-- ==== Sys2Proof/Machine/GlobalMem.lean ====
section
/-! DEFINITION. The global-memory group (03 R62 to R66) and the scalar accesses (06 R122): loads start an
operation of line requests, stores enter the region store buffer, and the ordered forms release and
acquire (13 R239, R355). -/

namespace Sys2Proof.Machine

/-- The ordering of a load or store, OX[3:0] (R63): kind (0 plain, 1 `.rlx`, 2 `.acq` or `.rel`, 3 `.sc`) and
scope. -/
def ordKind (o : FOps) : Nat := if fld o.ox 0 4 = 0 then 0 else (fld o.ox 0 4 - 1) / 5 + 1
def ordScope (o : FOps) : Nat := (fld o.ox 0 4 - 1) % 5
/-- The scope as the race detector and the requests carry it: 0 plain, else code + 1. -/
def raceScope (o : FOps) : Nat := if ordKind o = 0 then 0 else ordScope o + 1
/-- Whether an access is performed at its home slice (13 R239). -/
def isStrong (o : FOps) : Bool := decide (ordKind o ≠ 0 ∧ 2 ≤ ordScope o)
/-- The cache hint: 0 `.cd`, 1 `.nl1`, 2 `.ev`, 3 `.kp` (R63). -/
def hintOf (o : FOps) : Nat := fld o.c 6 2

/-- Applies the remap filter of the core to the addresses of lanes (R61). -/
def Iss.remapAll (c : Iss) (s : State) (l : List (Nat × Nat)) : List (Nat × Nat) :=
  l.map (fun x => (x.1, (s.core (coreOf c.gid)).remap c.g.tenant x.2))

/-- The bytes that accesses of `size` bytes touch, by line. -/
def touchedLines (size : Nat) (l : List (Nat × Nat)) : Table (Table Byte) :=
  byLine (l.flatMap (fun x => (List.range size).map (fun k => (x.2 + k, 0))))

/-- The lanes that access each line. -/
def lineLanes (size : Nat) (l : List (Nat × Nat)) : List (Nat × Nat) :=
  l.flatMap (fun x => if x.2 / 128 = (x.2 + (size - 1)) / 128 then [(x.2 / 128, x.1)] else [(x.2 / 128, x.1), ((x.2 + (size - 1)) / 128, x.1)])

/-- One request per line (02 R51). -/
def State.requestLines (s : State) (r : Req) (behind : Option Nat) (lines : Table (Table Byte)) : State :=
  lines.foldl (fun s l => s.request { r with line := l.1, sectors := touchedSectors l.2, bytes := l.2 } behind) s

/-- A later access to the line of a combining-buffer entry by a group that contributed to it sends the entry
(10 R200). -/
def State.flushLines (s : State) (gid : Nat) (lines : List Nat) : State :=
  s.flushCombine (clusterOfCore (coreOf gid)) (fun e => e.by gid && lines.contains (e.addr / 128))

/-- Starts a load of `size` bytes in each lane (R64): its requests, behind the release of an `.sc` form, and the
acquire of an acquiring form. -/
def State.startLoad (s : State) (c : Iss) (i : Instr) (o : FOps) (hint : Nat) (ptm : Bool) (space : Space) (kind scope : Nat) (size : Nat) (dest : Dest) (lanes : List (Nat × Nat)) : State :=
  let s0 := if kind = 3 then s.commitRegion c.gid c.slotB else s
  match lanes with
  | [] => s0.emptyOp c i
  | l0 :: _ =>
    let lines := touchedLines size lanes
    let s1 := s0.flushLines c.gid (lines.map (·.1))
    let h := if kind = 3 then (let x := s1.startRelease c.gid scope false; (some x.1, x.2)) else (none, s1)
    let ownB := lines.foldl (fun t l => overlay t ((s1.group c.gid).ownBytes space l.1)) ([] : Table Byte)
    let n := h.2.newOp c i (some 0) dest lines.length
    let s2 := match n.2.op n.1 with | some x => n.2.putOp n.1 { x with laid := ownB, who := lineLanes size lanes, lane := l0.1 } | none => n.2
    let s3 := if 2 ≤ kind then s2.startAcquire c.gid scope [n.1] else s2
    let r : Req := { ops := [n.1], gid := c.gid, core := coreOf c.gid, ctx := c.g.ctx, tenant := c.g.tenant, kind := .load, line := 0, nl1 := hint == 1, hint := hint, strong := isStrong o && !ptm, scope := if ptm then 0 else raceScope o, race := !ptm, ptm := ptm }
    (s3.requestLines r h.1 lines).settle

/-- Puts the bytes of a store into the region store buffer, which commits the region first when it is full
(02 R41). A TST, or an STP of four words, that has more than 64 sectors of its own is buffered whole (DESIGN CHOICE,
log 39: the manual does not say what becomes of it). -/
def State.putStore (s : State) (c : Iss) (i : Instr) (space : Space) (strong : Bool) (hint scope : Nat) (bs : List (Nat × Byte)) (who : List (Nat × Nat) := []) : State :=
  let g := s.group c.gid
  let s1 := if 64 < g.buf.length + (newSectors space bs g.buf).length then s.commitRegion c.gid c.slotB else s
  let n := s1.newOp c i (some 1) .none 0
  let buf := bufferStore space c.g.tenant n.1 strong hint scope bs (n.2.group c.gid).buf
  let s2 := match n.2.op n.1 with | some x => n.2.putOp n.1 { x with parts := storeParts n.1 buf, who := who, lane := (who.headD (0, 0)).2 } | none => n.2
  s2.modGroup c.gid (fun g => { g with buf := buf })

/-- A store of the bytes of each lane, the highest active lane winning (R64). A release form commits the
region and follows its release (13 R355). -/
def State.startStore (s : State) (c : Iss) (i : Instr) (o : FOps) (kind scope : Nat) (bs : List (Nat × Byte)) (lane : Nat) (who : List (Nat × Nat)) : State :=
  let s0 := if 2 ≤ kind then s.commitRegion c.gid c.slotB else s
  if bs = [] then s0
  else
    let lines := byLine bs
    let s1 := s0.flushLines c.gid (lines.map (·.1))
    if kind < 2 then s1.putStore c i .global (isStrong o) (hintOf o) (raceScope o) bs who
    else
      let h := s1.startRelease c.gid scope false
      let n := h.2.newOp c i (some 1) .none lines.length
      let n := (n.1, match n.2.op n.1 with | some x => n.2.putOp n.1 { x with who := who, lane := lane } | none => n.2)
      let s2 := if kind = 3 then n.2.startAcquire c.gid scope [n.1] else n.2
      let r : Req := { ops := [n.1], gid := c.gid, core := coreOf c.gid, ctx := c.g.ctx, tenant := c.g.tenant, kind := .store, line := 0, nl1 := hintOf o == 1, hint := hintOf o, strong := isStrong o, scope := raceScope o }
      (s2.requestLines r (some h.1) lines).settle

/-- The bytes that the lanes of a store write, in lane order: `n` registers from D. -/
def storeBytes (size : Nat) (word : Nat → Nat → Word) (lanes : List (Nat × Nat)) : List (Nat × Byte) :=
  lanes.flatMap (fun x => bytesAt x.2 ((List.range ((size + 3) / 4)).foldl (fun a k => a + (word k x.1).toNat * 2 ^ (32 * k)) 0) size)

/-- LD (R64). -/
def execLd (o : FOps) (s : State) : Host.Outcome State Fault Refusal :=
  issue (.ld o) s free_ (fun c t =>
    let l := c.addrs t o (accBytes o) (c.active o.g)
    match checkVa 0 (accBytes o) l with
    | some f => .error f
    | none =>
      let l := c.remapAll t l
      .ok (t.startLoad c (.ld o) o (hintOf o) false .global (ordKind o) (ordScope o) (accBytes o) (.load o.d.toNat (fld o.ox 5 3) l) l))

/-- ST (R64). -/
def execSt (o : FOps) (s : State) : Host.Outcome State Fault Refusal :=
  issue (.st o) s free_ (fun c t =>
    let l := c.addrs t o (accBytes o) (c.active o.g)
    match checkVa 1 (accBytes o) l with
    | some f => .error f
    | none => .ok (t.startStore c (.st o) o (ordKind o) (ordScope o) (storeBytes (accBytes o) (fun k L => c.g.rv (o.d.toNat + k) L) (c.remapAll t l)) ((lowest (c.active o.g)).getD 0) (lineLanes (accBytes o) (c.remapAll t l))))

/-- SLD (06 R122): a load of one lane whose result is scalar. -/
def execSld (o : FOps) (s : State) : Host.Outcome State Fault Refusal :=
  issue (.sld o) s free_ (fun c t =>
    let l := [(0, c.saddr t o (accBytes o))]
    match checkVa 0 (accBytes o) l with
    | some f => .error f
    | none =>
      let l := c.remapAll t l
      .ok (t.startLoad c (.sld o) o (hintOf o) false .global (ordKind o) (ordScope o) (accBytes o) (.sload o.d.toNat (fld o.ox 5 3) (match l with | x :: _ => x.2 | [] => 0)) l))

/-- SST (06 R122). -/
def execSst (o : FOps) (s : State) : Host.Outcome State Fault Refusal :=
  issue (.sst o) s free_ (fun c t =>
    let l := [(0, c.saddr t o (accBytes o))]
    match checkVa 1 (accBytes o) l with
    | some f => .error f
    | none => .ok (t.startStore c (.sst o) o (ordKind o) (ordScope o) (storeBytes (accBytes o) (fun k _ => c.g.rs (o.d.toNat + k)) (c.remapAll t l)) 0 (lineLanes (accBytes o) (c.remapAll t l))))

/-- The address of word `w + k` of lane L's per-thread memory, as an integer (R65). -/
def ptmAddr (g : Group) (w k : Int) (L : Nat) : Int := (g.ptmBase : Int) + (w + k) * 128 + L * 4

/-- The per-thread words of the active lanes, or the lowest lane's bound fault (R65). -/
def Iss.ptmAddrs (c : Iss) (s : State) (o : FOps) (acc : Nat) : Except Flt (List (Nat × Nat)) :=
  (lanesIn (c.active o.g)).foldr (fun L rest =>
    let w := (c.b s o L).toInt
    match (List.range (ptmWords o)).find? (fun (k : Nat) => decide (w + (k : Int) < 0) || decide ((c.g.ptmWords : Int) ≤ w + (k : Int))) with
    | some k => .error (fTranslation acc 3 0 7 (wrap (ptmAddr c.g w k L) 56))
    | none => match rest with
      | .error f => .error f
      | .ok l => .ok ((L, (ptmAddr c.g w 0 L).toNat) :: l)) (.ok [])

/-- The words of lanes in per-thread memory, each after the remap filter (R61, R65): lane, register, address. -/
def Iss.ptmWordsOf (c : Iss) (s : State) (n : Nat) (l : List (Nat × Nat)) : List (Nat × Nat × Nat) :=
  l.flatMap (fun x => (List.range n).map (fun k => (x.1, k, (s.core (coreOf c.gid)).remap c.g.tenant (x.2 + 128 * k))))

/-- LDP (R65). -/
def execLdp (o : FOps) (s : State) : Host.Outcome State Fault Refusal :=
  issue (.ldp o) s free_ (fun c t =>
    match c.ptmAddrs t o 0 with
    | .error f => .error f
    | .ok l =>
      let words := c.ptmWordsOf t (ptmWords o) l
      .ok (t.startLoad c (.ldp o) o 0 true .perThread 0 0 4 (.words o.d.toNat words) (words.map (fun x => (x.1, x.2.2)))))

/-- STP (R65). -/
def execStp (o : FOps) (s : State) : Host.Outcome State Fault Refusal :=
  issue (.stp o) s free_ (fun c t =>
    match c.ptmAddrs t o 1 with
    | .error f => .error f
    | .ok [] => .ok t
    | .ok l =>
      let words := c.ptmWordsOf t (ptmWords o) l
      .ok ((t.flushLines c.gid (words.map (fun x => x.2.2 / 128))).putStore c (.stp o) .perThread false 0 0 (words.flatMap (fun x => bytesAt x.2.2 (c.g.rv (o.d.toNat + x.2.1) x.1).toNat 4)) (words.map (fun x => (x.2.2 / 128, x.1)))))

/-- The addresses of PREF, CINV and CWB (R66): an access size of 1 and an index scale of 1. -/
def Iss.byteAddrs (c : Iss) (s : State) (o : FOps) (m : Word) : List (Nat × Nat) :=
  (lanesIn m).map (fun L => (L, va62 (c.g.rpair o.a.toNat) (c.b s o L) 1 (off6 o)))

/-- PREF (R66): a fill of each line that has a canonical address; it counts on no path. -/
def execPref (o : FOps) (s : State) : Host.Outcome State Fault Refusal :=
  issue (.pref o) s free_ (fun c t =>
    let l := c.remapAll t ((c.byteAddrs t o (c.active o.g)).filter (fun x => x.2 < 2 ^ 56))
    .ok ((touchedLines 1 l).foldl (fun (s : State) x => s.request { gid := c.gid, core := coreOf c.gid, ctx := c.g.ctx, tenant := c.g.tenant, kind := .prefetch, line := x.1, sectors := 0xF, nl1 := o.ox.getLsbD 0, race := false } none) t))

/-- The maintenance of every line of the tenant in the core's L1, `.all` (R66): its write-backs are the parts
of the operation. -/
def State.maintainAll (s : State) (c : Iss) (i : Instr) (inv : Bool) : State :=
  let core := coreOf c.gid
  let n := s.newOp c i (some 1) .none 1
  let s1 := ((n.2.core core).tenantLines c.g.tenant).foldl (fun (s : State) x =>
    if x.2.isPool then s
    else
      let w := s.sendDirty core c.g.tenant x.1 x.2
      let s0 := w.1.foldl (fun (s : State) m => s.joinReq m [n.1]) w.2
      if inv then s0.delL1 core c.g.tenant x.1 else s0.setL1 core c.g.tenant x.1 x.2.clean) n.2
  (if inv then s1.dropFills core c.g.tenant (fun _ => true) else s1).partDone n.1

/-- CINV and CWB (R66): each line is checked as a load of one byte and then maintained. -/
def maintainWord (i : Instr) (o : FOps) (s : State) (inv : Bool) : Host.Outcome State Fault Refusal :=
  issue i s free_ (fun c t =>
    let m := c.active o.g
    if m = 0 then .ok t
    else if o.ox.getLsbD 1 then .ok (t.maintainAll c i inv)
    else
      let l := c.byteAddrs t o m
      match checkVa 0 1 l with
      | some f => .error f
      | none =>
        let lines := touchedLines 1 (c.remapAll t l)
        let n := t.newOp c i (some 1) .none lines.length
        let n := (n.1, match n.2.op n.1 with | some x => n.2.putOp n.1 { x with who := lineLanes 1 (c.remapAll t l) } | none => n.2)
        .ok (n.2.requestLines { ops := [n.1], gid := c.gid, core := coreOf c.gid, ctx := c.g.ctx, tenant := c.g.tenant, kind := .check inv (o.ox.getLsbD 0), line := 0, race := false } none lines))

/-- CINV (R66). -/
def execCinv (o : FOps) (s : State) : Host.Outcome State Fault Refusal := maintainWord (.cinv o) o s true

/-- CWB (R66). -/
def execCwb (o : FOps) (s : State) : Host.Outcome State Fault Refusal := maintainWord (.cwb o) o s false

end Sys2Proof.Machine
end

* [PROBLEM DETAILS]:
Above are the entries. Copy exactly the part that opens with the line containing "issue i s free_ (fun c t =>" and closes with the line containing "lineLanes 1 (c.remapAll", and no more.

* [OUTPUT OF THE EXERCISE]:
  issue i s free_ (fun c t =>
    let m := c.active o.g
    if m = 0 then .ok t
    else if o.ox.getLsbD 1 then .ok (t.maintainAll c i inv)
    else
      let l := c.byteAddrs t o m
      match checkVa 0 1 l with
      | some f => .error f
      | none =>
        let lines := touchedLines 1 (c.remapAll t l)
        let n := t.newOp c i (some 1) .none lines.length
        let n := (n.1, match n.2.op n.1 with | some x => n.2.putOp n.1 { x with who := lineLanes 1 (c.remapAll t l) } | none => n.2)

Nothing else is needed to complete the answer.